↓

-- ==== Sys2Proof/Laws/KeepsAccessors.lean ====
section
/-! SUPPORT. Every operation of Machine/Accessors.lean keeps what `Keeps` says. -/

namespace Sys2Proof.Machine

theorem State.busError_keeps (h : Keeps s t) : Keeps s (State.busError t a1) := by
  unfold State.busError
  repeat' first
    | intro _ | extract_lets
    | with_reducible first | assumption | apply State.onAcc_keeps

theorem State.counted_keeps (h : KeepsP s p) : Keeps s (State.counted a1 p) := by
  unfold State.counted
  repeat' first
    | intro _ | extract_lets
    | with_reducible first | assumption | apply State.busError_keeps | apply keeps_ite

end Sys2Proof.Machine
end

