theorem execSensorRecovery_keeps (h : Keeps s t) : KeepsO s (execSensorRecovery a1 t) := by
  unfold execSensorRecovery
  repeat' first
    | with_reducible assumption | with_reducible exact Nat.le_refl _ | with_reducible exact List.length_filter_le _ _ | with_reducible exact rfl | intro _ | extract_lets
    | with_reducible first | apply State.awake_keeps | apply State.sourceEdge_keeps | apply keeps_ite | apply foldl_keeps | apply keepsO_ite | apply keepsO_next
    | split
    | with_reducible refine keepsP_snd (by assumption) ?_ | with_reducible refine keepsP_snd2 (by assumption) ?_
    | with_reducible apply Keeps.parts | simp only [keeps_mk]
    | dsimp only | simp +zetaDelta only [keeps_mk] | dsimp +zetaDelta only

theorem execInjectionBurst_keeps (h : Keeps s t) : KeepsO s (execInjectionBurst a1 t) := by
  unfold execInjectionBurst
  repeat' first
    | with_reducible assumption | with_reducible exact Nat.le_refl _ | with_reducible exact List.length_filter_le _ _ | with_reducible exact rfl | intro _ | extract_lets
    | with_reducible first | apply State.awake_keeps | apply State.burstStart_keeps | apply keeps_ite | apply foldl_keeps | apply keepsO_ite | apply keepsO_next
    | split
    | with_reducible refine keepsP_snd (by assumption) ?_ | with_reducible refine keepsP_snd2 (by assumption) ?_
    | with_reducible apply Keeps.parts | simp only [keeps_mk]
    | dsimp only | simp +zetaDelta only [keeps_mk] | dsimp +zetaDelta only

theorem execStallMonitor_keeps (h : Keeps s t) : KeepsO s (execStallMonitor a1 t) := by
  unfold execStallMonitor
  repeat' first
    | with_reducible assumption | with_reducible exact Nat.le_refl _ | with_reducible exact List.length_filter_le _ _ | with_reducible exact rfl | intro _ | extract_lets
    | with_reducible first | apply State.working_keeps | apply State.task2_keeps | apply keeps_ite | apply foldl_keeps | apply keepsO_ite | apply keepsO_next
    | split
    | with_reducible refine keepsP_snd (by assumption) ?_ | with_reducible refine keepsP_snd2 (by assumption) ?_
    | with_reducible apply Keeps.parts | simp only [keeps_mk]
    | dsimp only | simp +zetaDelta only [keeps_mk] | dsimp +zetaDelta only

theorem execSblDiverge_keeps (h : Keeps s t) : KeepsO s (execSblDiverge a1 t) := by
  unfold execSblDiverge
  repeat' first
    | with_reducible assumption | with_reducible exact Nat.le_refl _ | with_reducible exact List.length_filter_le _ _ | with_reducible exact rfl | intro _ | extract_lets
    | with_reducible first | apply State.awake_keeps | apply State.sblDiverge_keeps | apply keeps_ite | apply foldl_keeps | apply keepsO_ite | apply keepsO_next
    | split
    | with_reducible refine keepsP_snd (by assumption) ?_ | with_reducible refine keepsP_snd2 (by assumption) ?_
    | with_reducible apply Keeps.parts | simp only [keeps_mk]
    | dsimp only | simp +zetaDelta only [keeps_mk] | dsimp +zetaDelta only

end Sys2Proof.Machine
end

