theorem execModulatorFail_keeps (h : Keeps s t) : KeepsO s (execModulatorFail a1 a2 t) := by
  unfold execModulatorFail
  repeat' first
    | with_reducible assumption | with_reducible exact Nat.le_refl _ | with_reducible exact List.length_filter_le _ _ | with_reducible exact rfl | intro _ | extract_lets
    | with_reducible first | apply State.awake_keeps | apply State.modFail_keeps | apply keeps_ite | apply foldl_keeps | apply keepsO_ite | apply keepsO_next
    | split
    | with_reducible refine keepsP_snd (by assumption) ?_ | with_reducible refine keepsP_snd2 (by assumption) ?_
    | with_reducible apply Keeps.parts | simp only [keeps_mk]
    | dsimp only | simp +zetaDelta only [keeps_mk] | dsimp +zetaDelta only

theorem execSarConversion_keeps (h : Keeps s t) : KeepsO s (execSarConversion a1 a2 t) := by
  unfold execSarConversion
  repeat' first
    | with_reducible assumption | with_reducible exact Nat.le_refl _ | with_reducible exact List.length_filter_le _ _ | with_reducible exact rfl | intro _ | extract_lets
    | with_reducible first | apply State.awake_keeps | apply State.sarSlot_keeps | apply keeps_ite | apply foldl_keeps | apply keepsO_ite | apply keepsO_next
    | split
    | with_reducible refine keepsP_snd (by assumption) ?_ | with_reducible refine keepsP_snd2 (by assumption) ?_
    | with_reducible apply Keeps.parts | simp only [keeps_mk]
    | dsimp only | simp +zetaDelta only [keeps_mk] | dsimp +zetaDelta only

theorem execUrgentConversion_keeps (h : Keeps s t) : KeepsO s (execUrgentConversion a1 a2 t) := by
  unfold execUrgentConversion
  repeat' first
    | with_reducible assumption | with_reducible exact Nat.le_refl _ | with_reducible exact List.length_filter_le _ _ | with_reducible exact rfl | intro _ | extract_lets
    | with_reducible first | apply State.awake_keeps | apply State.urgentSlot_keeps | apply keeps_ite | apply foldl_keeps | apply keepsO_ite | apply keepsO_next
    | split
    | with_reducible refine keepsP_snd (by assumption) ?_ | with_reducible refine keepsP_snd2 (by assumption) ?_
    | with_reducible apply Keeps.parts | simp only [keeps_mk]
    | dsimp only | simp +zetaDelta only [keeps_mk] | dsimp +zetaDelta only

theorem execUrgentCommand_keeps (h : Keeps s t) : KeepsO s (execUrgentCommand a1 a2 a3 t) := by
  unfold execUrgentCommand
  repeat' first
    | with_reducible assumption | with_reducible exact Nat.le_refl _ | with_reducible exact List.length_filter_le _ _ | with_reducible exact rfl | intro _ | extract_lets
    | with_reducible first | apply State.awake_keeps | apply State.adcCommand_keeps | apply keeps_ite | apply foldl_keeps | apply keepsO_ite | apply keepsO_next
    | split
    | with_reducible refine keepsP_snd (by assumption) ?_ | with_reducible refine keepsP_snd2 (by assumption) ?_
    | with_reducible apply Keeps.parts | simp only [keeps_mk]
    | dsimp only | simp +zetaDelta only [keeps_mk] | dsimp +zetaDelta only

theorem execRecheckAdc_keeps (h : Keeps s t) : KeepsO s (execRecheckAdc a1 a2 a3 t) := by
  unfold execRecheckAdc
  repeat' first
    | with_reducible assumption | with_reducible exact Nat.le_refl _ | with_reducible exact List.length_filter_le _ _ | with_reducible exact rfl | intro _ | extract_lets
    | with_reducible first | apply State.awake_keeps | apply State.adcCommand_keeps | apply keeps_ite | apply foldl_keeps | apply keepsO_ite | apply keepsO_next
    | split
    | with_reducible refine keepsP_snd (by assumption) ?_ | with_reducible refine keepsP_snd2 (by assumption) ?_
    | with_reducible apply Keeps.parts | simp only [keeps_mk]
    | dsimp only | simp +zetaDelta only [keeps_mk] | dsimp +zetaDelta only

theorem execRecheckComplete_keeps (h : Keeps s t) : KeepsO s (execRecheckComplete a1 a2 t) := by
  unfold execRecheckComplete
  repeat' first
    | with_reducible assumption | with_reducible exact Nat.le_refl _ | with_reducible exact List.length_filter_le _ _ | with_reducible exact rfl | intro _ | extract_lets
    | with_reducible first | apply State.awake_keeps | apply State.recheckEnd_keeps | apply keeps_ite | apply foldl_keeps | apply keepsO_ite | apply keepsO_next
    | split
    | with_reducible refine keepsP_snd (by assumption) ?_ | with_reducible refine keepsP_snd2 (by assumption) ?_
    | with_reducible apply Keeps.parts | simp only [keeps_mk]
    | dsimp only | simp +zetaDelta only [keeps_mk] | dsimp +zetaDelta only

theorem execOfflineAdc_keeps (h : Keeps s t) : KeepsO s (execOfflineAdc a1 a2 a3 t) := by
  unfold execOfflineAdc
  repeat' first
    | with_reducible assumption | with_reducible exact Nat.le_refl _ | with_reducible exact List.length_filter_le _ _ | with_reducible exact rfl | intro _ | extract_lets
    | with_reducible first | apply State.awake_keeps | apply State.adcCommand_keeps | apply keeps_ite | apply foldl_keeps | apply keepsO_ite | apply keepsO_next
    | split
    | with_reducible refine keepsP_snd (by assumption) ?_ | with_reducible refine keepsP_snd2 (by assumption) ?_
    | with_reducible apply Keeps.parts | simp only [keeps_mk]
    | dsimp only | simp +zetaDelta only [keeps_mk] | dsimp +zetaDelta only

end Sys2Proof.Machine
end

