theorem execApplyImage_keeps (h : Keeps s t) : KeepsO s (execApplyImage a1 a2 t) := by
  unfold execApplyImage
  repeat' first
    | with_reducible assumption | with_reducible exact Nat.le_refl _ | with_reducible exact List.length_filter_le _ _ | with_reducible exact rfl | intro _ | extract_lets
    | with_reducible first | apply State.awake_keeps | apply State.borCmd_keeps | apply keeps_ite | apply foldl_keeps | apply keepsO_ite | apply keepsO_next
    | split
    | with_reducible refine keepsP_snd (by assumption) ?_ | with_reducible refine keepsP_snd2 (by assumption) ?_
    | with_reducible apply Keeps.parts | simp only [keeps_mk]
    | dsimp only | simp +zetaDelta only [keeps_mk] | dsimp +zetaDelta only

theorem execAbortLoad_keeps (h : Keeps s t) : KeepsO s (execAbortLoad a1 a2 t) := by
  unfold execAbortLoad
  repeat' first
    | with_reducible assumption | with_reducible exact Nat.le_refl _ | with_reducible exact List.length_filter_le _ _ | with_reducible exact rfl | intro _ | extract_lets
    | with_reducible first | apply State.awake_keeps | apply State.borCmd_keeps | apply keeps_ite | apply foldl_keeps | apply keepsO_ite | apply keepsO_next
    | split
    | with_reducible refine keepsP_snd (by assumption) ?_ | with_reducible refine keepsP_snd2 (by assumption) ?_
    | with_reducible apply Keeps.parts | simp only [keeps_mk]
    | dsimp only | simp +zetaDelta only [keeps_mk] | dsimp +zetaDelta only

theorem execProgramKey_keeps (h : Keeps s t) : KeepsO s (execProgramKey a1 a2 t) := by
  unfold execProgramKey
  repeat' first
    | with_reducible assumption | with_reducible exact Nat.le_refl _ | with_reducible exact List.length_filter_le _ _ | with_reducible exact rfl | intro _ | extract_lets
    | with_reducible first | apply State.awake_keeps | apply State.borCmd_keeps | apply keeps_ite | apply foldl_keeps | apply keepsO_ite | apply keepsO_next
    | split
    | with_reducible refine keepsP_snd (by assumption) ?_ | with_reducible refine keepsP_snd2 (by assumption) ?_
    | with_reducible apply Keeps.parts | simp only [keeps_mk]
    | dsimp only | simp +zetaDelta only [keeps_mk] | dsimp +zetaDelta only

theorem execRevokeKey_keeps (h : Keeps s t) : KeepsO s (execRevokeKey a1 a2 t) := by
  unfold execRevokeKey
  repeat' first
    | with_reducible assumption | with_reducible exact Nat.le_refl _ | with_reducible exact List.length_filter_le _ _ | with_reducible exact rfl | intro _ | extract_lets
    | with_reducible first | apply State.awake_keeps | apply State.borCmd_keeps | apply keeps_ite | apply foldl_keeps | apply keepsO_ite | apply keepsO_next
    | split
    | with_reducible refine keepsP_snd (by assumption) ?_ | with_reducible refine keepsP_snd2 (by assumption) ?_
    | with_reducible apply Keeps.parts | simp only [keeps_mk]
    | dsimp only | simp +zetaDelta only [keeps_mk] | dsimp +zetaDelta only

theorem execFullImageApply_keeps (h : Keeps s t) : KeepsO s (execFullImageApply t) := by
  unfold execFullImageApply
  repeat' first
    | with_reducible assumption | with_reducible exact Nat.le_refl _ | with_reducible exact List.length_filter_le _ _ | with_reducible exact rfl | intro _ | extract_lets
    | with_reducible first | apply State.awake_keeps | apply State.applyFull_keeps | apply keeps_ite | apply foldl_keeps | apply keepsO_ite | apply keepsO_next
    | split
    | with_reducible refine keepsP_snd (by assumption) ?_ | with_reducible refine keepsP_snd2 (by assumption) ?_
    | with_reducible apply Keeps.parts | simp only [keeps_mk]
    | dsimp only | simp +zetaDelta only [keeps_mk] | dsimp +zetaDelta only

theorem execPatchApply_keeps (h : Keeps s t) : KeepsO s (execPatchApply t) := by
  unfold execPatchApply
  repeat' first
    | with_reducible assumption | with_reducible exact Nat.le_refl _ | with_reducible exact List.length_filter_le _ _ | with_reducible exact rfl | intro _ | extract_lets
    | with_reducible first | apply State.awake_keeps | apply State.patchApply_keeps | apply State.patchRefuse_keeps | apply keeps_ite | apply foldl_keeps | apply keepsO_ite | apply keepsO_next
    | split
    | with_reducible refine keepsP_snd (by assumption) ?_ | with_reducible refine keepsP_snd2 (by assumption) ?_
    | with_reducible apply Keeps.parts | simp only [keeps_mk]
    | dsimp only | simp +zetaDelta only [keeps_mk] | dsimp +zetaDelta only

theorem execBootLoad_keeps (h : Keeps s t) : KeepsO s (execBootLoad a1 a2 t) := by
  unfold execBootLoad
  repeat' first
    | with_reducible assumption | with_reducible exact Nat.le_refl _ | with_reducible exact List.length_filter_le _ _ | with_reducible exact rfl | intro _ | extract_lets
    | with_reducible first | apply State.awake_keeps | apply State.bootLoad_keeps | apply keeps_ite | apply foldl_keeps | apply keepsO_ite | apply keepsO_next
    | split
    | with_reducible refine keepsP_snd (by assumption) ?_ | with_reducible refine keepsP_snd2 (by assumption) ?_
    | with_reducible apply Keeps.parts | simp only [keeps_mk]
    | dsimp only | simp +zetaDelta only [keeps_mk] | dsimp +zetaDelta only

end Sys2Proof.Machine
end

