-- ==== Sys2Proof/Laws/KeepsSessions.lean ====
section
/-! SUPPORT. Every operation of Machine/Sessions.lean keeps what `Keeps` says. -/

namespace Sys2Proof.Machine

theorem State.reqDone_keeps (h : Keeps s t) : Keeps s (State.reqDone t a1) := by
  unfold State.reqDone
  repeat' first
    | intro _ | extract_lets
    | with_reducible first | assumption | apply State.onNet_keeps

theorem State.openSession_keeps (h : Keeps s t) : Keeps s (State.openSession t a1 a2 a3 a4) := by
  unfold State.openSession
  repeat' first
    | intro _ | extract_lets
    | with_reducible first | assumption | apply State.freshAcc_keeps | apply State.onNet_keeps | apply State.wr_keeps

theorem State.execOpen_keeps (h : Keeps s t) : Keeps s (State.execOpen t a1) := by
  unfold State.execOpen
  repeat' first
    | intro _ | extract_lets
    | with_reducible first | assumption | apply State.replyStatus_keeps | apply State.authFail_keeps | apply State.fullCount_keeps
         | apply State.reply_keeps | apply State.openSession_keeps | apply State.free_keeps | apply keeps_ite | apply keeps_dite | apply foldl_keeps
    | split

theorem State.answer_keeps (h : Keeps s t) : Keeps s (State.answer t a1 a2 a3 a4 a5) := by
  unfold State.answer
  repeat' first
    | intro _ | extract_lets
    | with_reducible first | assumption | apply State.reply_keeps | apply State.onNet_keeps | apply keeps_ite

theorem State.reqBurst_keeps (h : Keeps s t) : Keeps s (State.reqBurst t a1 a2).st := by
  unfold State.reqBurst
  split
  · exact h
  · refine State.header_keeps h (fun b hb => ?_)
    split
    · exact burstWrite_keeps hb
    · exact burstRead_keeps hb

theorem State.execWords_keeps (h : Keeps s t) : Keeps s (State.execWords t a1 a2) := by
  unfold State.execWords
  repeat' first
    | intro _ | extract_lets
    | with_reducible first | assumption | apply State.reqDone_keeps | apply State.answer_keeps | apply State.record__keeps
         | apply State.reqBurst_keeps | apply keeps_ite

theorem State.execClose_keeps (h : Keeps s t) : Keeps s (State.execClose t a1 a2) := by
  unfold State.execClose
  repeat' first
    | intro _ | extract_lets
    | with_reducible first | assumption | apply State.reply_keeps | apply State.closeSession_keeps | apply State.reqDone_keeps

theorem State.serve_keeps (h : Keeps s t) : Keeps s (State.serve t a1) := by
  unfold State.serve
  repeat' first
    | intro _ | extract_lets
    | with_reducible first | assumption | apply State.reqDone_keeps | apply State.execOpen_keeps | apply State.execWords_keeps
         | apply State.execClose_keeps | apply State.answer_keeps | apply keeps_ite | apply keeps_dite | apply foldl_keeps
    | split

theorem execOpenRequest_keeps (h : Keeps s t) : KeepsO s (execOpenRequest t) := by
  unfold execOpenRequest
  repeat' first
    | with_reducible assumption | with_reducible exact Nat.le_refl _ | with_reducible exact List.length_filter_le _ _ | with_reducible exact rfl | intro _ | extract_lets
    | with_reducible first | apply State.awake_keeps | apply State.serve_keeps | apply keeps_ite | apply foldl_keeps | apply keepsO_ite | apply keepsO_next
    | split
    | with_reducible refine keepsP_snd (by assumption) ?_ | with_reducible refine keepsP_snd2 (by assumption) ?_
    | with_reducible apply Keeps.parts | simp only [keeps_mk]
    | dsimp only | simp +zetaDelta only [keeps_mk] | dsimp +zetaDelta only

theorem execCloseRequest_keeps (h : Keeps s t) : KeepsO s (execCloseRequest t) := by
  unfold execCloseRequest
  repeat' first
    | with_reducible assumption | with_reducible exact Nat.le_refl _ | with_reducible exact List.length_filter_le _ _ | with_reducible exact rfl | intro _ | extract_lets
    | with_reducible first | apply State.awake_keeps | apply State.serve_keeps | apply keeps_ite | apply foldl_keeps | apply keepsO_ite | apply keepsO_next
    | split
    | with_reducible refine keepsP_snd (by assumption) ?_ | with_reducible refine keepsP_snd2 (by assumption) ?_
    | with_reducible apply Keeps.parts | simp only [keeps_mk]
    | dsimp only | simp +zetaDelta only [keeps_mk] | dsimp +zetaDelta only

theorem execNopRequest_keeps (h : Keeps s t) : KeepsO s (execNopRequest t) := by
  unfold execNopRequest
  repeat' first
    | with_reducible assumption | with_reducible exact Nat.le_refl _ | with_reducible exact List.length_filter_le _ _ | with_reducible exact rfl | intro _ | extract_lets
    | with_reducible first | apply State.awake_keeps | apply State.serve_keeps | apply keeps_ite | apply foldl_keeps | apply keepsO_ite | apply keepsO_next
    | split
    | with_reducible refine keepsP_snd (by assumption) ?_ | with_reducible refine keepsP_snd2 (by assumption) ?_
    | with_reducible apply Keeps.parts | simp only [keeps_mk]
    | dsimp only | simp +zetaDelta only [keeps_mk] | dsimp +zetaDelta only

theorem execReadRequest_keeps (h : Keeps s t) : KeepsO s (execReadRequest t) := by
  unfold execReadRequest
  repeat' first
    | with_reducible assumption | with_reducible exact Nat.le_refl _ | with_reducible exact List.length_filter_le _ _ | with_reducible exact rfl | intro _ | extract_lets
    | with_reducible first | apply State.awake_keeps | apply State.serve_keeps | apply keeps_ite | apply foldl_keeps | apply keepsO_ite | apply keepsO_next
    | split
    | with_reducible refine keepsP_snd (by assumption) ?_ | with_reducible refine keepsP_snd2 (by assumption) ?_
    | with_reducible apply Keeps.parts | simp only [keeps_mk]
    | dsimp only | simp +zetaDelta only [keeps_mk] | dsimp +zetaDelta only

theorem execWriteRequest_keeps (h : Keeps s t) : KeepsO s (execWriteRequest t) := by
  unfold execWriteRequest
  repeat' first
    | with_reducible assumption | with_reducible exact Nat.le_refl _ | with_reducible exact List.length_filter_le _ _ | with_reducible exact rfl | intro _ | extract_lets
    | with_reducible first | apply State.awake_keeps | apply State.serve_keeps | apply keeps_ite | apply foldl_keeps | apply keepsO_ite | apply keepsO_next
    | split
    | with_reducible refine keepsP_snd (by assumption) ?_ | with_reducible refine keepsP_snd2 (by assumption) ?_
    | with_reducible apply Keeps.parts | simp only [keeps_mk]
    | dsimp only | simp +zetaDelta only [keeps_mk] | dsimp +zetaDelta only

theorem execSessionTimeout_keeps (h : Keeps s t) : KeepsO s (execSessionTimeout a1 t) := by
  unfold execSessionTimeout
  repeat' first
    | with_reducible assumption | with_reducible exact Nat.le_refl _ | with_reducible exact List.length_filter_le _ _ | with_reducible exact rfl | intro _ | extract_lets
    | with_reducible first | apply State.awake_keeps | apply State.closeSession_keeps | apply keeps_ite | apply foldl_keeps | apply keepsO_ite | apply keepsO_next
    | split
    | with_reducible refine keepsP_snd (by assumption) ?_ | with_reducible refine keepsP_snd2 (by assumption) ?_
    | with_reducible apply Keeps.parts | simp only [keeps_mk]
    | dsimp only | simp +zetaDelta only [keeps_mk] | dsimp +zetaDelta only

end Sys2Proof.Machine
end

↑

Pick out all lines from the data above in which the word "Every" appears.

/-! SUPPORT. Every operation of Machine/Accessors.lean keeps what `Keeps` says. -/
/-! SUPPORT. Every operation of Machine/Sessions.lean keeps what `Keeps` says. -/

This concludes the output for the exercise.